Economists say the federal budget is a step in the right direction in addressing the economy's structural problems, but more can be done.
The budget is expected to have a minimal impact on the economy in the next financial year as most of its cuts will only kick in after that.
"This budget takes a small step down that road [of structural tightening], but ... it is too small and doesn't start for a full year from now," Deutsche Bank economists Adam Boyton and Phil O'Donaghoe said.
Barclays chief economist Kieran Davies said the government needed to make more of a concerted effort to bring the budget back to surplus in the next few years, given the imminent end of the mining investment boom and lower commodity prices.
National Australia Bank economists Alan Oster and Rob Brooker described the budget as a "fairly timid initial approach" to addressing the deficit that was more in line with a "soft economy".

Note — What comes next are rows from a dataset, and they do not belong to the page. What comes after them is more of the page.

-- ==== Sys2Proof/Machine/Joint.lean ====
section
/-! DEFINITION. The joint array of a hive (R341 to R363). -/

namespace Sys2Proof.Machine

open Sys2Proof

/-! ## Op records (R344 to R346) -/

/-- The fields of an op record (R344). -/
structure OpRec where
  seq : Nat
  mode : Nat
  bank : Nat
  fa : Nat
  fb : Nat
  acc : Nat
  opts : Nat
  k : Nat
  shard : Nat
  a : Nat
  asc : Nat
  part : Nat
  bt : Nat
  bg : Nat
  bst : Nat
  bsg : Nat
  deriving DecidableEq, Repr

def OpRec.of (r : List Byte) : OpRec :=
  { seq := recN r 0 2, mode := recN r 2 1, bank := recN r 3 1, fa := recN r 4 1, fb := recN r 5 1, acc := recN r 6 1,
    opts := recN r 7 1, k := recN r 8 2, shard := recN r 10 1, a := recN r 12 1, asc := recN r 13 1,
    part := recN r 14 1, bt := recN r 16 1, bg := recN r 17 1, bst := recN r 18 1, bsg := recN r 19 1 }

/-- Bytes of 16 packed elements of a format (R345). -/
def opBytes (f : Nat) : Nat :=
  match f with | 2 => 12 | 3 => 12 | 4 => 8 | 6 => 32 | 7 => 32 | _ => 16

/-- The groups of R350. -/
def opGroup (f : Nat) : Nat := if f ≤ 3 then 0 else if f = 4 then 1 else if f = 5 then 2 else 3

/-- Cycles of a K block (R350). -/
def opCycles (f : Nat) : Nat := match opGroup f with | 1 => 8 | 3 => 32 | _ => 16

/-- The float format of an operand code. -/
def opFlt (f : Nat) : FFmt :=
  match f with | 0 => e4m3 | 1 => e5m2 | 2 => e2m3 | 3 => e3m2 | 4 => e2m1 | 6 => bf16 | _ => fp16

def OpRec.opt (o : OpRec) (i : Nat) : Bool := o.opts / 2 ^ i % 2 = 1
/-- The kind of an op's results (R342): 1 FP32, 2 INT32. -/
def OpRec.kind (o : OpRec) : Nat := if o.fa = 5 then 2 else 1

/-- The limits of R344, for member m: none where they are met. -/
def OpRec.check (o : OpRec) (r : List Byte) (caps m : Nat) : Option Cause :=
  let st (t : Nat) : Bool := t < 16 && !isCompute t
  let red : Bool := o.mode = 2 && 4 ≤ m
  let ring (v : Nat) (want : Bool) : Bool := if want then v ≤ 3 else v = 0xFF
  let low : Bool := decide (o.mode ≤ 2) && decide (o.bank ≤ 1) && decide (o.fa ≤ 7) && decide (o.fb ≤ 7) && opGroup o.fa = opGroup o.fb
  if !low then some .illegalForm
  else if (o.fa = 4 || o.fb = 4) && caps % 2 = 0 then some .unavailable
  else if o.acc = (if o.fa = 5 then 1 else 0) && decide (o.opts < 32) && decide (16 ≤ o.k) && decide (o.k ≤ 4096) && o.k % 16 = 0 &&
     decide (o.shard ≤ 15) && (o.shard = 0 || o.mode = 1 || o.opt 4) && recN r 11 1 = 0 && recN r 15 1 = 0 &&
     (r.drop 20).all (· = 0) && ring o.a (!red) && ring o.asc (o.opt 2 && !red) && ring o.part (o.mode = 1) &&
     st o.bt && decide (o.bg ≤ 3) && (if o.opt 3 then st o.bst && decide (o.bsg ≤ 3) else o.bst = 0xFF && o.bsg = 0xFF) &&
     !(o.opt 0 && 2 ≤ o.fa && o.fa ≤ 4) && !(o.opt 1 && 2 ≤ o.fb && o.fb ≤ 4) &&
     !(o.opt 2 && 5 ≤ o.fa) && !(o.opt 3 && 5 ≤ o.fb) && (o.fa ≠ 4 || o.opt 2) && (o.fb ≠ 4 || o.opt 3) then none
  else some .illegalForm

/-- A generator of the store tile paired with a member (R344). -/
def memberGen (h : HiveId) (m g : Nat) : GenId := ⟨⟨h.die, h.hive, storeTile m⟩, g⟩

/-- The generators an op reads, with member and role: 0 A, 1 A scales, 2 B, 3 B scales. -/
def Op.reads (o : Op) (h : HiveId) : List (GenId × Nat) :=
  let rs := o.recs.map OpRec.of
  let own (f : OpRec → Nat) (role : Nat) : List (GenId × Nat) :=
    (rs.mapIdx (fun m r => (m, f r))).filterMap (fun e => if e.2 ≤ 3 then some (memberGen h e.1 e.2, role) else none)
  let shared : List (GenId × Nat) := match rs with
    | r :: _ => (⟨⟨h.die, h.hive, r.bt⟩, r.bg⟩, 2) :: (if r.opt 3 then [(⟨⟨h.die, h.hive, r.bst⟩, r.bsg⟩, 3)] else [])
    | [] => []
  own OpRec.a 0 ++ own OpRec.asc 1 ++ shared

/-- The partial rings of an op: member and generator. -/
def Op.parts (o : Op) (h : HiveId) : List (Nat × GenId) :=
  ((o.recs.map OpRec.of).mapIdx (fun m r => (m, r.part))).filterMap
    (fun e => if e.2 ≤ 3 then some (e.1, memberGen h e.1 e.2) else none)
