-- ==== Sys2Proof/Machine/Graph.lean ====
section
/-! DEFINITION. Graph instances (R385 to R404): place words, reservation, loading, the swap and the cut. -/

namespace Sys2Proof.Machine

open Sys2Proof

/-! ## Place words (R389) -/

/-- A region of tiles from an origin hive: the hives it touches. -/
def regionHives (die hive w h : Nat) : List HiveId :=
  (List.range ((h + 3) / 4)).flatMap (fun y => (List.range ((w + 3) / 4)).map (fun x => ⟨die, hive + 8 * y + x⟩))

/-- The checks of R389, in the order of its table and of the text after it. -/
def placeCheck (s : State) (sid : Nat) (w : Word) : Except Stop Unit :=
  let no (x : Cause) : Except Stop Unit := .error ⟨x, none⟩
  let img := s.image sid (bitsN w 13 0)
  let wd := recN img 0x0A 1
  let ht := recN img 0x0B 1
  let hv := bitsN w 21 16
  if (s.job sid).graphs.length ≤ bitsN w 13 0 then no .illegalForm
  else if s.part.dies ≤ bitsN w 22 22 then no .unavailable
  else if bitsN w 63 23 ≠ 0 then no .illegalForm
  else if 32 < 4 * (hv % 8) + wd || 32 < 4 * (hv / 8) + ht then no .bounds
  else if (regionHives (bitsN w 22 22) hv wd ht).any (fun h => !s.holds sid h) then no .remoteViolation
  else .ok ()

/-! ## Instructions -/

/-- The operation a thread issues. -/
def State.graphOp (s : State) (t : ThreadId) (i : Instr) (op : Nat) (place : Word) (other : Option Word) (arg : Word) :
    GraphOp :=
  { word := encode i, op := op, place := place, other := other, arg := arg, thread := t, serial := (s.ctx t).serial, origin := s.originOf t,
    ask := (s.ctx t).awaits }

/-- R393: asks the lockkeeper for a reservation, and waits as in a load wait. -/
def execGload (a d : BitVec 5) (t : BitVec 4) (s : State) : Res :=
  threadInstr (.gload a d t) t (fun s th => do
    let g ← rd s th a
    placeCheck s (s.ctx th).sid g
    if recN (s.image (s.ctx th).sid (bitsN g 13 0)) 0x16 2 ≠ 0 && bitsN g 15 14 ≠ 3 then .error ⟨.illegalForm, none⟩
    let op := s.graphOp th (.gload a d t) 0xA8 g none 0
    let s := s.onCtx th (fun c =>
      { c with status := .loadWait, loadWait := some { kind := .reserve d.toNat, addr := g, pieces := [], eff := some (.graph op) } })
    .ok (s.post .none (.graphReserve op))) s

/-- R398: activates a SHADOW instance and may retire an ACTIVE one; port z names none. -/
def execGswap (a b : BitVec 5) (t : BitVec 4) (s : State) : Res :=
  threadInstr (.gswap a b t) t (fun s th => do
    let n ← rd s th a
    placeCheck s (s.ctx th).sid n
    if b = 10 then s.addEff th (.graph (s.graphOp th (.gswap a b t) 0xA9 n none 0))
    else
      let o ← rd s th b
      placeCheck s (s.ctx th).sid o
      s.addEff th (.graph (s.graphOp th (.gswap a b t) 0xA9 n (some o) 0))) s

/-- R401: cuts an instance at a checkpoint id, or at once. -/
def execGmark (a b : BitVec 5) (t : BitVec 4) (s : State) : Res :=
  threadInstr (.gmark a b t) t (fun s th => do
    let g ← rd s th a
    placeCheck s (s.ctx th).sid g
    let c ← rd s th b
    if bitsN c 63 16 ≠ 0 then .error ⟨.illegalForm, none⟩
    s.addEff th (.graph (s.graphOp th (.gmark a b t) 0xAA g none c))) s

/-- The address of a cut area (R407). -/
def areaCheck (a : Word) : Except Stop Unit :=
  if bitsN a 63 62 ≠ 2 || bitsN a 61 57 ≠ 0 then .error ⟨.addrForm, some a⟩
  else if a.toNat % 4096 ≠ 0 then .error ⟨.align, some a⟩
  else .ok ()

/-- The translation probes of a save or restore (R190): a save touches the bytes of the instance's cut, as many as it has now; a restore its
header, which says how many more (log 150). -/
def State.areaProbes (s : State) (sid : Nat) (place v : Word) (save : Bool) : List Probe :=
  let n := if save then max 64 (((s.inst (s.placeInst sid place)).map (fun x => x.area.length)).getD 0) else 64
  probesOf (.global (bitsN v 56 0)) (min n (2 ^ 57 - bitsN v 56 0)) (if save then .write else .read)

/-- R407: writes a CUT instance to memory and frees it. -/
def execGsave (a b : BitVec 5) (t : BitVec 4) (s : State) : Res :=
  threadInstr (.gsave a b t) t (fun s th => do
    let g ← rd s th a
    placeCheck s (s.ctx th).sid g
    let v ← rd s th b
    areaCheck v
    s.addEff th (.graph (s.graphOp th (.gsave a b t) 0xAD g none v)) (s.areaProbes (s.ctx th).sid g v true)) s

/-- R408: resumes a cut in place, or rebuilds one from memory. -/
def execGrest (a b : BitVec 5) (t : BitVec 4) (s : State) : Res :=
  threadInstr (.grest a b t) t (fun s th => do
    let g ← rd s th a
    placeCheck s (s.ctx th).sid g
    if b = 10 then s.addEff th (.graph (s.graphOp th (.grest a b t) 0xAE g none 0))
    else
      let v ← rd s th b
      areaCheck v
      s.addEff th (.graph (s.graphOp th (.grest a b t) 0xAE g (some v) 0)) (s.areaProbes (s.ctx th).sid g v false)) s

/-- R396: sets a tile's sequencer. -/
def execGctx (a b : BitVec 5) (t : BitVec 4) (s : State) : Res :=
  threadInstr (.gctx a b t) t (fun s th => do
    let ea ← rd s th a
    let w ← rd s th b
    if bitsN ea 63 62 ≠ 1 then .error ⟨.addrForm, some ea⟩
    match ← checkAddr s th ea 1 1 false with
    | .here (.tile ti off) =>
      if !isCompute ti.tile || off ≠ 0 then .error ⟨.illegalForm, some ea⟩
      else if bitsN w 63 33 ≠ 0 then .error ⟨.illegalForm, none⟩
      else s.addEff th (.gctx ti w)
    | _ => .error ⟨.addrForm, some ea⟩) s

/-- R396: a tile performs a `gctx`. -/
def execGctxPerform (s : State) : Res :=
  match s.arg with
  | .gctxPerform t w c rel =>
    let x := s.tile t
    .next ((s.setTile t { x with w := [bitsN w 7 0, bitsN w 15 8, bitsN w 23 16, bitsN w 31 24], boost := bitsN w 32 32 = 1,
                                 skips := [0, 0, 0, 0], left := 0 }).performed c rel)
  | _ => .next s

"From a structural viewpoint nearly all of the heavy hitting is from the revenue side and most is done in the out years," they said.
Mr Davies said he doubted the budget would alter the Reserve Bank's outlook for the economy, with governor Glenn Stevens likely to keep interest rates lower for longer.
HSBC chief economist Paul Bloxham said the modest steps towards fiscal consolidation meant the central bank was unlikely to claim it would be a drag on growth, possibly reducing the need for another rate cut.
Financial markets are pricing in a 17 per cent chance the Reserve Bank will reduce the cash rate in June for the second consecutive month, and a chance of at least one more cut by the end of this year.